2018-02-20 Thread Mark Pizzolato
On Tuesday, February 20, 2018 at 7:59 PM, Zane Healy wrote:
> > On Feb 20, 2018, at 1:58 PM, Mark Pizzolato  wrote:
> >
> > I would actually attribute the 'improved' behavior to the fact that tape 
> > I/O to
> TQ
> > and XQ devices is asynchronous in the latest code.
> >
> > I would seriously consider Mr Baker's suggestion of backing up to simh 
> > disks.
> Not to save sets, but to merely using VMS backup to perform BACKUP/Image
> to RQ units attached to disk container files.  Thus allowing any recovery you
> might need to have random access to the original file system without having to
> dig through a save set sequentially.
> >
> > An industrious fellow might also want to manage the RQ media setup and
> change activities automatically from the AXP system with a program that does
> a TCP connect to a simh Remote Console.
> >
> > - Mark
> 
> Based on the documentation, the TQ device appears to be limited to 2000GB.
> As a result I’ve been using the TS device.

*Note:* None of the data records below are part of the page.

/-- The hypotheses of CoreProgramsRunTheirOperations are met. -/
theorem witness_CoreProgramsRunTheirOperations :
  (let s : State := runs [(1, 1), (3, 0), (4, 1), (8, 0), (8, 0), (8, 6291456)]; let c : Nat := 63; let r : CoreRun := run0;
    let b : Bytes := opOf s; (CoreOp s c 0x01 r b) ∧ (s.m.sramSpace c < u64 b 0x18 + u32 b 4)) ∧
  (let s : State := runs [(1, 1), (3, 0), (4, 1), (8, 0), (8, 0xFFFF), (8, 6291455)]; let c : Nat := 63;
    let r : CoreRun := run0; let b : Bytes := opOf s; (CoreOp s c 0x01 r b) ∧ (u64 b 0x18 + u32 b 4 ≤ s.m.sramSpace c) ∧
    (r.reaches (u64 b 0x10) (u32 b 4) = false)) ∧
  (let s : State := runs [(1, 1), (3, 0), (4, 1), (8, 0), (8, 0x10FFF), (8, 6291455)]; let c : Nat := 63;
    let r : CoreRun := run0; let b : Bytes := opOf s; (CoreOp s c 0x01 r b) ∧ (u64 b 0x18 + u32 b 4 ≤ s.m.sramSpace c) ∧
    (r.reaches (u64 b 0x10) (u32 b 4) = true)) ∧
  (let s : State := runs [(1, 2), (3, 0), (4, 4), (8, 0), (8, 0x10000), (8, 0)]; let c : Nat := 63; let r : CoreRun := run0;
    let b : Bytes := opOf s; (CoreOp s c 0x02 r b) ∧ (u64 b 0x18 + u32 b 4 ≤ s.m.sramSpace c) ∧
    (r.reaches (u64 b 0x10) (u32 b 4) = true)) ∧
  (let s : State := runs [(1, 3), (3, 0), (4, 256), (8, 0), (8, 127 * 2 ^ 29), (8, 0)]; let c : Nat := 63;
    let r : CoreRun := run0; let b : Bytes := opOf s; (let k := cap0 1; let o := 0;
    (CoreOp s c 0x03 r b) ∧ (u64 b 0x18 + u32 b 4 ≤ s.m.sramSpace c) ∧ (s.m.capsule (u32 b 8) = some k) ∧
    (k.partition = r.partition) ∧ (k.headerBad = false) ∧ (k.range (u64 b 0x10) (u32 b 4) = some (.header o)))) ∧
  (let s : State := let w := runs [(1, 0x10), (1, 0x0B), (2, 0), (4, 1), (4, 1), (4, 1), (4, 0), (4, 1), (8, 4)];
    { w with m := w.m.wrSram 63 0 [0x80, 0x7F] }; let c : Nat := 63; let r : CoreRun := run0; let b : Bytes := opOf s;
    (CoreOp s c 0x10 r b) ∧ (u8 b 1 = 0x0B) ∧ (u32 b 4 = 1) ∧ (u32 b 8 = 1) ∧ (u32 b 0x0C = 1) ∧
    (u32 b 0x10 + 1 ≤ s.m.sramSpace c) ∧ (u32 b 0x14 + 1 ≤ s.m.sramSpace c) ∧ (u64 b 0x18 + 4 ≤ s.m.sramSpace c)) ∧
  (let s : State := runs [(1, 0x10), (1, 0x0B), (2, 0), (4, 2), (4, 2), (4, 1), (4, 0), (4, 1), (8, 6291441)];
    let c : Nat := 63; let r : CoreRun := run0; let b : Bytes := opOf s;
    (CoreOp s c 0x10 r b) ∧ (s.m.sramSpace c < u64 b 0x18 + 4 * u32 b 4 * u32 b 8)) ∧
  (let s : State := let w := runs [(1, 0x11), (1, 0x02), (2, 0), (4, 2), (8, 0), (4, 0), (4, 8), (8, 16)];
    { w with m := w.m.wrSram 63 0 (List.replicate 16 0x3C) }; let c : Nat := 63; let r : CoreRun := run0;
    let b : Bytes := opOf s; (CoreOp s c 0x11 r b) ∧ (u16 b 2 = 0) ∧
    (u32 b 0x10 + rowBytes (u8 b 1) (u32 b 4) ≤ s.m.sramSpace c) ∧
    (u32 b 0x14 + rowBytes (u8 b 1) (u32 b 4) ≤ s.m.sramSpace c) ∧ (u64 b 0x18 + 4 * u32 b 4 ≤ s.m.sramSpace c)) ∧
  (let s : State := let w := runs [(1, 0x20), (3, 0), (12, 0), (8, 0x10000), (8, 0)] run0 2;
    { w with m := { w.m with hbm := w.m.hbm.wrN 0x10000 (pay [(4, 1), (12, 0), (2, 0), (1, 0), (1, 0), (1, 1), (1, 5), (2, 1), (8, 0), (8, 0), (8, 0x20000), (8, 0x30000), (8, 0)]) } };
    let c : Nat := 63; let r : CoreRun := run0; let b : Bytes := opOf s;
    (CoreOp s c 0x20 r b) ∧ (r.reaches (u64 b 0x10) 64 = true) ∧ (let bs := s.m.hbm.rdN (u64 b 0x10) 64;
    (let d := Desc.parse bs; (d.queryHbm = true) ∧ (d.outHbm = true) ∧ (s.m.descFault c d (u32 bs 0x24) = none) ∧
    ((s.m.core c).fused.length < 64)))) ∧
  (let s : State := runs [(1, 0x30), (3, 0), (4, 7)]; let c : Nat := 63; let r : CoreRun := run0; let b : Bytes := opOf s;
    (CoreOp s c 0x30 r b) ∧ (s.m.ligFind (u32 b 4) = none)) ∧
  (let s : State := runs [(1, 0x30), (3, 0), (4, objHandle)]; let c : Nat := 63; let r : CoreRun := run0;
    let b : Bytes := opOf s; (let i := 0; let o := obj 3 0 0; let o1 := obj 3 0 0;
    (CoreOp s c 0x30 r b) ∧ (s.m.ligFind (u32 b 4) = some (i, o)) ∧ (o.partition = r.partition) ∧ (o.revokedJob = none) ∧
    (o.kind ≠ 4) ∧ (ligTake o false = .wait o1))) ∧
  (let s : State := runs [(1, 0x31), (3, 0), (4, objHandle)]; let c : Nat := 63; let r : CoreRun := run0;
    let b : Bytes := opOf s; (let i := 0; let o := obj 3 0 0; (CoreOp s c 0x31 r b) ∧
    (s.m.ligFind (u32 b 4) = some (i, o)) ∧ (o.partition = r.partition) ∧ (o.revokedJob = none) ∧ (o.kind ≠ 4))) ∧
  (let s : State := runs [(1, 0x40), (3, 0), (4, 1), (4, 1)] { run0 with loops := List.replicate 4 ⟨0, 0, 1⟩ };
    let c : Nat := 63; let r : CoreRun := { run0 with loops := List.replicate 4 ⟨0, 0, 1⟩ }; let b : Bytes := opOf s;
    (CoreOp s c 0x40 r b) ∧ (u32 b 4 ≠ 0) ∧ (u32 b 8 ≠ 0) ∧ (4 ≤ r.loops.length)) ∧
  (let s : State := runs [(1, 0x40), (3, 0), (4, 1), (4, 1)]; let c : Nat := 63; let r : CoreRun := run0;
    let b : Bytes := opOf s; (CoreOp s c 0x40 r b) ∧ (u32 b 4 ≠ 0) ∧ (u32 b 8 ≠ 0) ∧ (r.loops.length < 4)) ∧
  (let s : State := runs [(1, 0xFF)]; let c : Nat := 63; let r : CoreRun := run0; let b : Bytes := opOf s;
    (CoreOp s c 0xFF r b)) ∧
  (let s : State := runs [(1, 0x05)]; let c : Nat := 63; let r : CoreRun := run0; let i : Instr := .coreWait c;
    (s.m.live = true) ∧ (c < 64) ∧ ((s.m.core c).run = some r) ∧ (r.waiting = false) ∧ (r.stop = none) ∧
    (r.suspended = false) ∧ (s.m.yields c r = false) ∧
    ((r.ops ≤ r.op ∨ opReserved (s.m.hbm.rdN (r.image + 64 + 32 * r.op) 32) = true)) ∧
    (i ∈ [Instr.coreLoad c, .coreStore c, .coreCapread c, .coreMatmul c, .coreVecop c, .coreFused c, .coreWait c,
    .coreSignal c, .coreLoop c, .coreEnd c])) ∧
  (let s : State := runs [(1, 0xFF)] { run0 with stop := some 8 }; let c : Nat := 63; let code : Nat := 8;
    let r : CoreRun := { run0 with stop := some 8 }; let i : Instr := .coreWait c;
    (s.m.live = true) ∧ (c < 64) ∧ ((s.m.core c).run = some r) ∧ (r.waiting = false) ∧ (r.stop = some code) ∧
    (i ∈ [Instr.coreLoad c, .coreStore c, .coreCapread c, .coreMatmul c, .coreVecop c, .coreFused c, .coreWait c,
    .coreSignal c, .coreLoop c, .coreEnd c])) := by
  refine ⟨?_, ?_, ?_, ?_, ?_, ?_, ?_, ?_, ⟨?_, ?_, ?_, ?_, ?_, ?_, ?_, ?_, ?_⟩⟩ <;> decide +kernel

TQ limited to 2000GB means a limit of 2TB.  Do you have disks on the AXP system 
that big?

> Realistically, once I get these “tapes” created, I’ll be migrating part of 
> the data
> from physical disks on the Alpha, to disks on SIMH/VAX.  I’ve already done
> some experimentation with that.  Unfortunately I have ODS-5 data, and some
> software requires an Alpha.
> 
> Okay…  Some more info on the crashes I’m seeing.  The first is specific to the
> current source in GitHub.  It seems pretty obvious at this point that I can 
> write
> a tape from the Alpha, to a virtual SIMH VAX tape drive, but trying to read 
> the
> data crashes the SIMH VAX.
> 
> This command started, got about half way through, and then the terminal
> session on my Alpha that I was running this on was reset.  The backup did not
> complete.
> backup/verify/list $1$DKC300:[00...]*.*;* tape:A0005
> 
> 
> Running this from the Alpha, crashes VAX, once it goes to Verify.  This
> happened on both V3.8-1 and on Current.
> backup/verify $1$DKC300:[00...]*.*;* tape:A0005
> %MOUNT-I-MOUNTED, A0004 mounted on _$5$MSA0: (RENNY)
> %BACKUP-I-STARTVERIFY, starting verification pass at 21-FEB-2018 00:11:02.08
> %BACKUP-F-POSITERR, error positioning _$5$MSA0:[]A0005.;
> -SYSTEM-F-VOLINV, volume is not software enabled
> 
> 
> Partial output from the Console of the VAX.  If you look further down, you’ll
> see the full output from trying to read a tape.
> 
> SYSGETSYI.EXE  8344EA00 83450A00
> SYSDEVICE.EXE  83450E00 83453800
> MESSAGE_ROUTINES.EXE   83453E00 8345A000
> EXCEPTION.EXE  8346A600 83474E00
> LOGICAL_NAMES.EXE  83475600 83498E00
> SECURITY.EXE   83499800 834A3200
> LOCKING.EXE834A3A00 834AA800
> PAGE_MANAGEMENT.EXE834AB200 834B5200
> WORKING_SET_MANAGEMENT.EXE 834CA000 834CFE00
> IMAGE_MANAGEMENT.EXE   834D0800 834D3E00
> EVENT_FLAGS_AND_ASTS.EXE   834D4400 834D6600
> IO_ROUTINES.EXE834D7000 834E7600
> PROCESS_MANAGEMENT.EXE 834E9000 834F6A00
> ERRORLOG.EXE   83560200 83560E00
> PRIMITIVE_IO.EXE   83561400 83562600
> SYSTEM_SYNCHRONIZATION_UNI.EXE 83562A00 83566E00
> SYSTEM_PRIMITIVES_MIN.EXE  83567400 8356B200
> 
>  Starting memory dump, writing dump to unit number 0
> . . . . . . .
>  Memory dump complete, dump written  to unit number 0
> 
> HALT instruction, PC: 83C4D909 (MOVB 400(R1),R0)
> sim> q

What happens if you merely backup a few hundred MB to the tape
with /VERIFY?


> Okay, here is the crash from when I tried to read a tape from the Alpha.  I’m
> not sure if this is a cluster issue, or a SIMH issue.  I could test this with 
> real
> hardware, but it would take quite a bit of time to dig out all the bits, 
> assuming
> they still work.
> 
> 
>  Fatal BUG CHECK, version = V7.3 CLUEXIT, Node voluntarily exiting
> VAXcluster
> 
> Crash CPU: 00Primary CPU: 00
> 
> Active/available CPU masks: 0001/0001
> [...]

The simh tape will have very different timing characteristics when 
reading as compared to a real physical tape.  I would still recommend
the TQ device since that I/O is asynch and isn't delaying instruction
execution (and cluster timing activities) during data transfers.  The
cluster exit may merely be due to timing on SCS messages.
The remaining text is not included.